Hong Kong Exchanges and Clearing Limited and The Stock Exchange of Hong Kong Limited disclaim liability for the announcement’s content, which is solely for information and does not constitute an offer to purchase securities. Distribution is restricted in the United States due to the unregistered status of the referenced securities under the U.S. Securities Act of 1933.
TechStar Acquisition Corporation (TechStar) has disclosed a Redemption Price of HK$11.25 per TechStar Class A Share in connection with the proposed De-SPAC Transaction. This figure was calculated by taking the total funds in the Escrow Account—comprising proceeds from TechStar Class A Shares and accrued interest—and dividing by the total number of issued and outstanding TechStar Class A Shares as of two business days prior to the Extraordinary General Meeting (EGM).

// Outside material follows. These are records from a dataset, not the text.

/-- STRIP_JUDGED reports the judgment; a good strip tells the page's total and is passed to the positioned channel, a third one is an
overrun; where the channel has ENDED, or the strip's number names one already stored good, the strip is judged and told, but neither held
nor counted as a slip (R35, R137); STRIP_STORED marks it TAKEN, and a repeat of it that was held is then discarded. END_OF_ROUND answers
TAKEN when no strip of the section is NEEDED, else MAP, "whole section" before a total is known. LAST and MORE close a page that is whole,
owner UNOWNED and UNREAD, with PAGE_RECEIVED and TAKEN, and MORE begins the next page; with the store exhausted they are answered BYE; in
PLAIN, above the quality limit, RETAKE; a page for which no slot is FREE is not begun, and what was counted of the page before starts
afresh. A repeat of MORE, known by its page number, or of LAST gets the same answer, also once a round of the new page has been answered,
and while no new pass has come after a RETAKE so does any. In PLAIN a strip of a pass after a RETAKE counts as resent, one of a first pass
does not. That a repeat of a strip only held is held or lost as any other, and is a duplicate once that strip is stored, is the model's
reading (log 40). The model's choices: a whole-section MAP (log 24), a slip for each strip lost (log 33), the detail of PAGE_RECEIVED (log
13), and `sent` (log 12). -/
def Obligations.FaxReceiving : Prop :=
  ∀ (s : State) (l : LineNo) (j : FaxJob), s.chip.fax[l] = some j → j.abortPending = false → j.role = .receive →
    let c := s.chip
    let g := c.engines[j.engine]
    (∀ p : FaxPage, j.cur = some p → j.phase = .page → g.state = .running → j.mode = some .sectioned →
      (exec (.stripJudged l .bad) s = .next (s.but { c with
        engines := c.engines.set j.engine (g.heard false)
        fax := c.fax.set l (some { j with cur := some { p with between := false, badJudged := p.badJudged + 1 } }) })) ∧
      (∀ (x : Fin 32) (total : Nat) (bs : List Byte) (i : ChanNo),
        let n := 32 * j.sect + x.val
        n < total → total ≤ 8192 → n ∉ p.stored → p.chan = some i →
        (j.strips = [] → j.passing = false → g.line = l → c.chans[i].state = .bound → c.chans[i].draining = false → c.chans[i].path = .engine l → c.chans[i].dir = .fromPath →
          exec (.stripJudged l (.good n total bs)) s = .next (s.but { c with
            engines := c.engines.set j.engine (g.heard true)
            chans := c.chans.set i { c.chans[i] with
              state := .running, basePos := 512 * n, cur := 512 * n, baseCount := 4194304 - 512 * n, remaining := 4194304 - 512 * n
              repeatsDone := 0 }
            epaths := c.epaths.set l { c.epaths[l] with frm := bs, overNow := false }
            fax := c.fax.set l (some { j with
              marks := Vector.ofFn (fun y => if total ≤ 32 * j.sect + y.val then .unused else
                if j.marks[y] = .unused then .needed else j.marks[y])
              cur := some { p with between := false, total := total, told := true }, strips := [(n, bs)], passing := true }) })) ∧
        (c.chans[i].state = .ended → exec (.stripJudged l (.good n total bs)) s = .next (s.but { c with
          engines := c.engines.set j.engine (g.heard true)
          fax := c.fax.set l (some { j with
            marks := Vector.ofFn (fun y => if total ≤ 32 * j.sect + y.val then .unused else
              if j.marks[y] = .unused then .needed else j.marks[y])
            cur := some { p with between := false, total := total, told := true } }) })) ∧
        (j.strips.length = 2 → c.chans[i].state = .running → c.chans[i].draining = false → c.chans[i].owner = .fax l → c.chans[i].dir = .fromPath →
          c.chans[i].path = .engine l → exec (.stripJudged l (.good n total bs)) s = .next (s.but { c with
            engines := c.engines.set j.engine (g.heard false)
            chans := c.chans.set i { c.chans[i] with slips := min 65535 (c.chans[i].slips + 1) }
            link := c.link.post l.castSucc .channelSlip ([b1 i.val, 1, 1, b1 l.val] ++ be2 (min 65535 (c.chans[i].slips + 1)))
            fax := c.fax.set l (some { j with cur := some { p with between := false, badJudged := p.badJudged + 1 } }) })) ∧
        (∀ y : Nat × List Byte, j.strips = [y] → j.passing = true → c.chans[i].state = .running → c.chans[i].draining = false →
          exec (.stripJudged l (.good n total bs)) s = .next (s.but { c with
            engines := c.engines.set j.engine (g.heard true)
            fax := c.fax.set l (some { j with
              marks := Vector.ofFn (fun y => if total ≤ 32 * j.sect + y.val then .unused else
                if j.marks[y] = .unused then .needed else j.marks[y])
              cur := some { p with between := false, total := total, told := true }, strips := [y, (n, bs)] }) }))) ∧
      ((∀ x : Fin 32, j.marks[x] ≠ .needed) → exec (.endOfRound l) s = .next (s.but { c with
        fax := c.fax.set l (some { j with
          sent := some (.taken p.number (some j.sect) false) }) })) ∧
      ((∃ x : Fin 32, j.marks[x] = .needed) →
        let ns := ((List.finRange 32).filter (fun x => decide (j.marks[x] = .needed))).map (fun x => 32 * j.sect + x.val)
        let m : FaxMsg := .map p.number j.sect (if p.told then some ns else none)
        exec (.endOfRound l) s = .next (s.but { c with
          fax := c.fax.set l (some { j with
            resent := j.resent + ns.length, cur := some { p with resent := p.resent + ns.length }
            sent := some m }) })) ∧
      (∀ (x : Fin 32) (total : Nat) (bs : List Byte), 32 * j.sect + x.val < total → total ≤ 8192 → 32 * j.sect + x.val ∈ p.stored →
        exec (.stripJudged l (.good (32 * j.sect + x.val) total bs)) s = .next (s.but { c with
          engines := c.engines.set j.engine (g.heard true)
          fax := c.fax.set l (some { j with
            marks := Vector.ofFn (fun y => if total ≤ 32 * j.sect + y.val then .unused else
              if j.marks[y] = .unused then .needed else j.marks[y])
            cur := some { p with between := false, total := total, told := true } }) }))) ∧
    (∀ (p : FaxPage) (n : Nat) (bs : List Byte) (rest : List (Nat × List Byte)), j.cur = some p → j.strips = (n, bs) :: rest →
      (∀ y ∈ rest, y.1 = n) → j.passing = true → c.epaths[l].frm = [] →
      exec (.stripStored l) s = .next (s.but { c with
        fax := c.fax.set l (some { j with
          strips := [], passing := false, marks := Vector.ofFn (fun y => if n = 32 * j.sect + y.val then .taken else j.marks[y])
          cur := some { p with stored := p.stored ++ [n], ever := true } }) })) ∧
    (j.phase = .page → j.cur = none → g.state = .running → j.mode = some .sectioned → exec (.endOfRound l) s = .next (s.but { c with
      fax := c.fax.set l (some { j with
        sent := some (.taken j.index (some j.sect) false) }) })) ∧
    (j.phase = .page → j.storeFull = true → j.lastDone = false → (∀ p ∈ j.cur, p.between = false) → ∀ (page : Nat) (res : Resolution), j.index < page →
      let bye := State.but s { c with
        fax := c.fax.set l (some (j.saysBye { cls := .abrupt, reason := .storeFull, cause := .storeFull })) }
      exec (.last l) s = .next bye ∧ exec (.more l page res) s = .next bye) ∧
    (j.phase = .page ∨ j.phase = .postpage →
      let repeats (m : FaxMsg) : State := s.but { c with fax := c.fax.set l (some { j with sent := some m }) }
      (∀ (page : Nat) (res : Resolution) (m : FaxMsg) (later before : List (Option Nat × FaxMsg)), page ≤ j.index →
        j.answers = later ++ (some page, m) :: before → (∀ a ∈ later, a.1 ≠ some page) →
          exec (.more l page res) s = .next (repeats m)) ∧
      (∀ (m : FaxMsg) (later before : List (Option Nat × FaxMsg)), j.lastDone = true → j.answers = later ++ (none, m) :: before →
        (∀ a ∈ later, a.1 ≠ none) → exec (.last l) s = .next (repeats m)) ∧
      (∀ (p : FaxPage) (a : Option Nat) (m : FaxMsg) (before : List (Option Nat × FaxMsg)), j.cur = some p → p.between = true →
        j.answers = (a, m) :: before →
          (∀ (page : Nat) (res : Resolution), j.index < page → exec (.more l page res) s = .next (repeats m)) ∧
          (j.lastDone = false → exec (.last l) s = .next (repeats m)))) ∧
    (∀ p : FaxPage, j.phase = .page → j.cur = some p → j.mode = some .plain → j.storeFull = false → j.lastDone = false → p.between = false → p.told = true →
      j.opts.limit < p.total - p.stored.length → j.retakes < 2 → ∀ (page : Nat) (res : Resolution), j.index < page →
      let bad := p.total - p.stored.length
      let again (a : Option Nat) := State.but s { c with
        fax := c.fax.set l (some { j with
          phase := .postpage, retakes := j.retakes + 1, passBad := bad, cur := some { p with stored := [], badJudged := 0, lastBad := bad, between := true }
          sent := some (.retake p.number bad), answers := (a, .retake p.number bad) :: j.answers, wait := none }) }
      exec (.last l) s = .next (again none) ∧ exec (.more l page res) s = .next (again (some page))) ∧
    (∀ (p : FaxPage) (o : Obj) (a : PageAttr) (i : ChanNo) (r : Rate) (mode : FaxMode), j.phase = .page → j.cur = some p → j.mode = some mode →
      j.storeFull = false → p.between = false → p.ever = true → p.told = true → p.stored.length = p.total → j.rate = some r → c.Receives l p o a i →
      let closed : Slot := { c.store.slots[p.slot] with obj := some { o with
        state := .closed, owner := .unowned, users := o.users - 1
        attr := .page { a with strips := p.total, badStrips := 0, rate := some r, partialFlag := false, unread := true } } }
      let entry : OutcomeEntry := {
        kind := .received, handle := p.handle, number := p.number, total := p.total, resent := min 65535 p.resent, rate := some r }
      let told : Link := c.link.post l.castSucc .pageReceived (be2 p.handle ++ [b1 p.number] ++ be2 p.total ++ [0, 0, 0])
      let slipped : Call := { c.calls[l] with engineSlips := min 65535 (c.calls[l].engineSlips + c.chans[i].slips) }
      (j.lastDone = false → ∃ t : State, exec (.last l) s = .next t ∧ t.pending = s.pending ∧ t.chip.link = told ∧
        t.chip.store = { c.store with slots := c.store.slots.set p.slot closed } ∧ t.chip.chans[i].state = .free ∧
        (∀ x : ChanNo, x ≠ i → t.chip.chans[x] = c.chans[x]) ∧ t.chip.calls = c.calls.set l slipped ∧ t.chip.lines = c.lines ∧
        t.chip.engines = c.engines ∧ t.chip.fax = c.fax.set l (some { j with
          cur := none, strips := [], passing := false, pagesRecv := j.pagesRecv + 1, outcomes := j.outcomes ++ [entry], lastDone := true, phase := .postpage
          passBad := if mode = .plain then 0 else j.passBad
          sent := some (.taken p.number none false), answers := (none, .taken p.number none false) :: j.answers, wait := none })) ∧
      (∀ (page : Nat) (res : Resolution) (x : SlotNo), j.index < page → j.pages.length < 255 → c.store.LowestFree x →
        (∀ y : ChanNo, y < i → c.chans[y].state ≠ .free) → (∀ y : ChanNo, y ≠ i → c.chans[y].state = .free ∨ c.chans[y].path ≠ .engine l) →
        ∃ t : State, exec (.more l page res) s = .next t ∧ t.pending = s.pending ∧ t.chip.link = told ∧
          t.chip.store = { c.store with slots := (c.store.slots.set p.slot closed).set x { c.store.slots[x] with obj := some {
            state := .openWrite, owner := .line l, chain := [], length := 0, users := 1, created := c.clock
            attr := .page {
              page := page, res := res, rate := some r, sectioned := decide (mode = .sectioned), strips := 0, badStrips := 0, partialFlag := false
              unread := false, ident := j.remote.ident } } } } ∧
          t.chip.chans = c.chans.set i {
            state := .bound, owner := .fax l, slot := x, dir := .fromPath, path := .engine l, basePos := 0, cur := 0
            baseCount := 4194304, remaining := 4194304, mode := .demand, repeats := 0, repeatsDone := 0, slips := 0, endCause := .none
            draining := false } ∧
          t.chip.calls = c.calls.set l slipped ∧ t.chip.lines = c.lines ∧ t.chip.engines = c.engines ∧
          t.chip.fax = c.fax.set l (some { j with
            outcomes := j.outcomes ++ [entry], pagesRecv := j.pagesRecv + 1, index := page
            pages := j.pages ++ [16 * x.val + c.store.slots[x].gen.toNat], sect := 0, passBad := 0, retakes := 0
            marks := Vector.replicate 32 .needed, strips := [], passing := false
            pageChan := some (16 * x.val + c.store.slots[x].gen.toNat, i)
            cur := some {
              handle := 16 * x.val + c.store.slots[x].gen.toNat, slot := x, number := page, res := res, chan := some i }
            sent := some (.taken p.number none false), answers := (some page, .taken p.number none false) :: j.answers
            wait := none })) ∧
      (∀ (page : Nat) (res : Resolution), j.index < page → j.pages.length < 255 → (∀ x : SlotNo, c.store.slots[x].obj ≠ none) →
        ∃ t : State, exec (.more l page res) s = .next t ∧ t.pending = s.pending ∧ t.chip.link = told ∧
          t.chip.store = { c.store with slots := c.store.slots.set p.slot closed } ∧ t.chip.chans[i].state = .free ∧
          (∀ x : ChanNo, x ≠ i → t.chip.chans[x] = c.chans[x]) ∧ t.chip.calls = c.calls.set l slipped ∧ t.chip.lines = c.lines ∧
          t.chip.engines = c.engines ∧ t.chip.fax = c.fax.set l (some { j with
            cur := none, outcomes := j.outcomes ++ [entry], pagesRecv := j.pagesRecv + 1, index := page, sect := 0, passBad := 0
            retakes := 0, marks := Vector.replicate 32 .needed, strips := [], passing := false, storeFull := true, fullDetail := .noSlot
            sent := some (.taken p.number none false), answers := (some page, .taken p.number none false) :: j.answers
            wait := none }))) ∧
    (∀ p : FaxPage, j.cur = some p → j.phase = .page → g.state = .running → j.mode = some .plain →
      exec (.stripJudged l .bad) s = .next (s.but { c with
        engines := c.engines.set j.engine (g.heard false)
        fax := c.fax.set l (some { j with
          resent := if 0 < j.retakes then j.resent + 1 else j.resent
          cur := some { p with
            between := false, badJudged := p.badJudged + 1, resent := if 0 < j.retakes then p.resent + 1 else p.resent } }) }))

Payment of the redemption amount to shareholders who choose to redeem is expected to occur as soon as practicable following the transaction’s closing, and in any event within five business days thereafter. If the closing takes place on December 10, 2025, payment is projected by or before December 17, 2025.
If the required approvals are not obtained or the De-SPAC Transaction is not otherwise completed, no redemption of the TechStar Class A Shares will take place, and all redemption requests will be canceled. Under such circumstances, TechStar’s listing status would remain subject to time constraints for completing an alternative de-SPAC transaction, and a delisting could follow if a suitable target cannot be identified within the required timeframe.
Shareholders, warrantholders, and potential investors are advised to exercise caution when dealing in TechStar’s securities, given that the De-SPAC Transaction is contingent on regulatory approvals and may or may not proceed. The TechStar Board is chaired by Mr. Ni Zhengdong, with other executive, non-executive, and independent non-executive directors as disclosed in the announcement.